Task directions:
For each line in the data that includes "wrapping", make a copy.

---------- Extracted data ----------

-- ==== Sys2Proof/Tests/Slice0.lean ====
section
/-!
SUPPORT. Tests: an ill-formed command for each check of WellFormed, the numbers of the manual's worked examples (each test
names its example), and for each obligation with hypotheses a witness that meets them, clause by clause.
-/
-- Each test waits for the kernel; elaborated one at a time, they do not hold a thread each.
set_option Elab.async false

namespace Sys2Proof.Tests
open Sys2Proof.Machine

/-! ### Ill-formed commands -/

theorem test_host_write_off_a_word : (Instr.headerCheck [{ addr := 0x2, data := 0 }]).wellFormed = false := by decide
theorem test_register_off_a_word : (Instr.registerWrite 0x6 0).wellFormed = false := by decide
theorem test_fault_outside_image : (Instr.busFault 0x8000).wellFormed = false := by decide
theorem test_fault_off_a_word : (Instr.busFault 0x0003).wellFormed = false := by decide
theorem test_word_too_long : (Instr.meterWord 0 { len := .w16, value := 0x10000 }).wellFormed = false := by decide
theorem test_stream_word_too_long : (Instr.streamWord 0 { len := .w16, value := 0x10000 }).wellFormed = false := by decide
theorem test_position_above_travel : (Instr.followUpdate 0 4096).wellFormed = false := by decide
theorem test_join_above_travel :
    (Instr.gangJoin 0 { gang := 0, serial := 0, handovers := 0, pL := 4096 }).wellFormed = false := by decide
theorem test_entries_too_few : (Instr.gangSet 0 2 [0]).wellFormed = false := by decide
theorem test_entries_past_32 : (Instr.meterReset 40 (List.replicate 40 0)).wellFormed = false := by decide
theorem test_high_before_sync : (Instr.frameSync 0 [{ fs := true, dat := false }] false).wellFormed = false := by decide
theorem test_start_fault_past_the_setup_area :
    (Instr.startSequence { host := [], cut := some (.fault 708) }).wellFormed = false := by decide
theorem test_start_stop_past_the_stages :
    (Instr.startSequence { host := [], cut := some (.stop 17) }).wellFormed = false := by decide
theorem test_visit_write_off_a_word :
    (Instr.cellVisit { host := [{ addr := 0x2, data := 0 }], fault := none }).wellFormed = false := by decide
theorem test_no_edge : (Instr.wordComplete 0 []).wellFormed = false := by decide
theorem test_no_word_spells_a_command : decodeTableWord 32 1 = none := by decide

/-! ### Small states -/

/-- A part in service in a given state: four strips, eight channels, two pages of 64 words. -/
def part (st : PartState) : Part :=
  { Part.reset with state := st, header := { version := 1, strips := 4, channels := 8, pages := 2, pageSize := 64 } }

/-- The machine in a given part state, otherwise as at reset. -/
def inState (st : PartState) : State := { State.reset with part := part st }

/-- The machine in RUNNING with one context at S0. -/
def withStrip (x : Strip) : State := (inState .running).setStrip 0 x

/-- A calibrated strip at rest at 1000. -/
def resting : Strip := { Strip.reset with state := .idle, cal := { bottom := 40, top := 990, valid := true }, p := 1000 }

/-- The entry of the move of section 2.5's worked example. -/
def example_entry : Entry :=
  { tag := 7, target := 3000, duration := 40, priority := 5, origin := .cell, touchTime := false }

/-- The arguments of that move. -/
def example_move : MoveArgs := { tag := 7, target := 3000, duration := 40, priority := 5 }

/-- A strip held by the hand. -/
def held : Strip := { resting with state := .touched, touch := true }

----------
---------- Extracted data ----------

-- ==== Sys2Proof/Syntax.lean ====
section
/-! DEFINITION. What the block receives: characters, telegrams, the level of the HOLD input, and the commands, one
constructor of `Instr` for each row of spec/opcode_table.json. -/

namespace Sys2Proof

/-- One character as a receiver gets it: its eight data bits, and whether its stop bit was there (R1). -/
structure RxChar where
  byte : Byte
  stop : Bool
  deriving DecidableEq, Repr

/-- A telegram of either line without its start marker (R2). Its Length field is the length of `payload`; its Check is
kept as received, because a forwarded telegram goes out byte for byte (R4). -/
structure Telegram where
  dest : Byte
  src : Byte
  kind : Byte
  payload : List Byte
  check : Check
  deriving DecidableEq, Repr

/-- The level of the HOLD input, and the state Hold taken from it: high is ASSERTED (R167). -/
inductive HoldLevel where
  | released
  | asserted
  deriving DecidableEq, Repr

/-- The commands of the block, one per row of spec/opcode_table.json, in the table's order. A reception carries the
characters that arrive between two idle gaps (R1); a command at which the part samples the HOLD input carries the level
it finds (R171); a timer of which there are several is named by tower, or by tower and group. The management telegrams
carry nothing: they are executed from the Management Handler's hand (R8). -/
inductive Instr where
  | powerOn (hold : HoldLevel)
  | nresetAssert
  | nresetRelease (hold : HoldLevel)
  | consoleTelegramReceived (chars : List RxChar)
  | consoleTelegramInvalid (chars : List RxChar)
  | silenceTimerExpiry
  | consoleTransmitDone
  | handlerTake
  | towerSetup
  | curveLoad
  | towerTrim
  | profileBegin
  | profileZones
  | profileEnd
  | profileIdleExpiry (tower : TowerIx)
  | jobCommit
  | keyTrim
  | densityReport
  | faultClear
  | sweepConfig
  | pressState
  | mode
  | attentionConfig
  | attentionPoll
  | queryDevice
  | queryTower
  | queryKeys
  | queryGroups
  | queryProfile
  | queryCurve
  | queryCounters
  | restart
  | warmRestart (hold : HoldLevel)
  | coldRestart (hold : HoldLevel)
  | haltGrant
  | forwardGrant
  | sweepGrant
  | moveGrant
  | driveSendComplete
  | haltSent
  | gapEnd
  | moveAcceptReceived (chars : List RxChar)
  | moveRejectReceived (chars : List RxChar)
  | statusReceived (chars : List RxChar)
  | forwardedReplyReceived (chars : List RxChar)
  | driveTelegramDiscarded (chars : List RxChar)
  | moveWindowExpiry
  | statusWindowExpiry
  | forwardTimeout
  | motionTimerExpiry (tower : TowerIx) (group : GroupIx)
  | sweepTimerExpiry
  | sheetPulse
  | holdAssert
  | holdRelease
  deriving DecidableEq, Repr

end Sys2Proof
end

----------
---------- Extracted data ----------

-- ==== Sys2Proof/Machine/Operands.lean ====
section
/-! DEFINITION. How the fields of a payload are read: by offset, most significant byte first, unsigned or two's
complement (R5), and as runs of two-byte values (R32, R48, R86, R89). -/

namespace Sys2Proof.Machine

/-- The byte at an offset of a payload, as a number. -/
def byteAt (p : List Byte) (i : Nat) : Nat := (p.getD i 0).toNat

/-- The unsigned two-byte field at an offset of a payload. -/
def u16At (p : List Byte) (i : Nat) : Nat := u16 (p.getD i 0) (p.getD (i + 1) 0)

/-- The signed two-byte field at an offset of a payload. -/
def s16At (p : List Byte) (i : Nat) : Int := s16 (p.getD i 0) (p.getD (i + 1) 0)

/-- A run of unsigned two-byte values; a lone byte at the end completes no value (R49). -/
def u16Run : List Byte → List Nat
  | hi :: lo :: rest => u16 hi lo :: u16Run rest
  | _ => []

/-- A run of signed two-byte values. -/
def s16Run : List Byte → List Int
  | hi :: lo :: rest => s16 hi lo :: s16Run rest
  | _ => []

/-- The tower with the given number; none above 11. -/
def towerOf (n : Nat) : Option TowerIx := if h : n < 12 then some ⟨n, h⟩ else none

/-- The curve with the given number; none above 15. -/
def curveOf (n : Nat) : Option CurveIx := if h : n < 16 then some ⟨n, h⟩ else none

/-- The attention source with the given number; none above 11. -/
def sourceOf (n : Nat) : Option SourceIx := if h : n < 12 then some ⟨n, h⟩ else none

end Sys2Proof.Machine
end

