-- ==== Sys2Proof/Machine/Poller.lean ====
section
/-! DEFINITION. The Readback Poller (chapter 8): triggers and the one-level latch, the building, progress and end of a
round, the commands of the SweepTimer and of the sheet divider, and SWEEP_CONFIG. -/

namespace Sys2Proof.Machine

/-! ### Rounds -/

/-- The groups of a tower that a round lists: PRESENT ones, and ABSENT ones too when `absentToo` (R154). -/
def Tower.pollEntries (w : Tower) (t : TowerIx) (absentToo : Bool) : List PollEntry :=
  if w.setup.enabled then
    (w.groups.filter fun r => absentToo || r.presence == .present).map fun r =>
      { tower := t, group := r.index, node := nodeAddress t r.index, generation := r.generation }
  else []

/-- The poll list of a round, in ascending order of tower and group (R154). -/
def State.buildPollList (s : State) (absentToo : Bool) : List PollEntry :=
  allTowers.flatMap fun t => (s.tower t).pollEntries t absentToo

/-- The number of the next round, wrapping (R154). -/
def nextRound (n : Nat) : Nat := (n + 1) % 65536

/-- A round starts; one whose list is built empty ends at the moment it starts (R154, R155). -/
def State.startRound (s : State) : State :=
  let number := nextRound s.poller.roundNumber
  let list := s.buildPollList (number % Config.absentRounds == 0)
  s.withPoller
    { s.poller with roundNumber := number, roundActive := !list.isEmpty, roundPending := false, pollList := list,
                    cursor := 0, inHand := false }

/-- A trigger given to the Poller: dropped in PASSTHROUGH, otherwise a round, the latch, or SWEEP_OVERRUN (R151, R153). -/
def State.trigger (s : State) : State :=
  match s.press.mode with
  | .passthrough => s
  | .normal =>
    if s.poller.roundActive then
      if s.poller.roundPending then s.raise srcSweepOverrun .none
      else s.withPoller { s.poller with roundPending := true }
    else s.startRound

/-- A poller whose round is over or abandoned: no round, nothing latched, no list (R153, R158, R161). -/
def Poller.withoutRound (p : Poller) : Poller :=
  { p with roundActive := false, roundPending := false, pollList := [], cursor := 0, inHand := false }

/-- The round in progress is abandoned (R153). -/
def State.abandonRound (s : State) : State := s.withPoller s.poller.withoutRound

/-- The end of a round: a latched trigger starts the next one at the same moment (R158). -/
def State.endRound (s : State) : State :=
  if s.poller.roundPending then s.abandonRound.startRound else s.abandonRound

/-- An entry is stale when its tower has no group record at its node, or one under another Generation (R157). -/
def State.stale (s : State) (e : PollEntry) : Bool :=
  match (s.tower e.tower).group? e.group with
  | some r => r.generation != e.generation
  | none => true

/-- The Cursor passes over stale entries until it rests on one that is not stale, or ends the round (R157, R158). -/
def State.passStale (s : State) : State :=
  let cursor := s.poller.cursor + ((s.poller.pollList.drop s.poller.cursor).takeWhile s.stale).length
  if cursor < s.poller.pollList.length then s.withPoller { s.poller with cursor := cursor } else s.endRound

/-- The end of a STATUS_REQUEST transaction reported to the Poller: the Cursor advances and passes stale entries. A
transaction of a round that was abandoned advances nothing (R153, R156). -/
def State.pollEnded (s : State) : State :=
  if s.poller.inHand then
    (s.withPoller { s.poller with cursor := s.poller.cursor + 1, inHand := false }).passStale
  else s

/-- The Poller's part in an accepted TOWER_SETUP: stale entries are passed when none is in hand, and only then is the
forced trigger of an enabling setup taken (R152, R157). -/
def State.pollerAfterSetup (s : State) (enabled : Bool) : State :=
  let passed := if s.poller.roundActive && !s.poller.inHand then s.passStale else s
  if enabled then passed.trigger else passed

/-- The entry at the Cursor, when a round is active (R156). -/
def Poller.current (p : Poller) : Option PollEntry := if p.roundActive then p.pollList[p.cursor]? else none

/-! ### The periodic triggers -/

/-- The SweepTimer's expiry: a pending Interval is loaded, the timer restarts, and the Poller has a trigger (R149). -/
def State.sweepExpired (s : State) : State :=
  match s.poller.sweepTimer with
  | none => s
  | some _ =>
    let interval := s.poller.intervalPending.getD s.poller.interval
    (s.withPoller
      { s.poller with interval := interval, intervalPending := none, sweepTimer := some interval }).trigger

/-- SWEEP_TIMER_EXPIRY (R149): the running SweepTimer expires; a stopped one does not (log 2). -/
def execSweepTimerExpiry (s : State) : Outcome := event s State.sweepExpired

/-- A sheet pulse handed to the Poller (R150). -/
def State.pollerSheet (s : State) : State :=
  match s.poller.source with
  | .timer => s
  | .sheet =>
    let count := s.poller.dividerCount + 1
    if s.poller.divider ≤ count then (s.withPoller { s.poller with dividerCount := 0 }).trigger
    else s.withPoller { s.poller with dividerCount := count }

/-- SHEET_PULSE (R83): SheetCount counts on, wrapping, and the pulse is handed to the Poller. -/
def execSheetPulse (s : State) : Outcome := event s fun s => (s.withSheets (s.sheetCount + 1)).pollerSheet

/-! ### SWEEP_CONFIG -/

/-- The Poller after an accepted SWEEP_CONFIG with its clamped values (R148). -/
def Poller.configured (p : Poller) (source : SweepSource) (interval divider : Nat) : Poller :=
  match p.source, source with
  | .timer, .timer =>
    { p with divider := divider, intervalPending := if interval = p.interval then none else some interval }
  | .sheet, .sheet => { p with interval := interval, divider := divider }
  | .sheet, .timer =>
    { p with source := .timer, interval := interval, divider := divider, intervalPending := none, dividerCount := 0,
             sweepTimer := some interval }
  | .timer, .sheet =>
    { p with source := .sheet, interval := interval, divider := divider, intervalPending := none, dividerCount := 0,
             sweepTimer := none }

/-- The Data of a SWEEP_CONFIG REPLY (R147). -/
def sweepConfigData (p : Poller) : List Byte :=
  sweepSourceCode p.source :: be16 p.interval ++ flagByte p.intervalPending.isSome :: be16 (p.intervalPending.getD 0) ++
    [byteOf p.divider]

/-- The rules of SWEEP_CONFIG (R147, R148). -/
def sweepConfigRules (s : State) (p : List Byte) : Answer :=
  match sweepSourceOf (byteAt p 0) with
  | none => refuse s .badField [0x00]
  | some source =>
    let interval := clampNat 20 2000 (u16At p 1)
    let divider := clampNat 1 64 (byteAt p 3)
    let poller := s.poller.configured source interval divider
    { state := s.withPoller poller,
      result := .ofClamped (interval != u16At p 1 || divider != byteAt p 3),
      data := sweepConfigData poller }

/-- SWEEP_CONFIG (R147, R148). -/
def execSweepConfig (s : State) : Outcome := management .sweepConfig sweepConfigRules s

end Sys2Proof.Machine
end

----------

Answer space:
/-- The number of the next round, wrapping (R154). -/
/-- SHEET_PULSE (R83): SheetCount counts on, wrapping, and the pulse is handed to the Poller. -/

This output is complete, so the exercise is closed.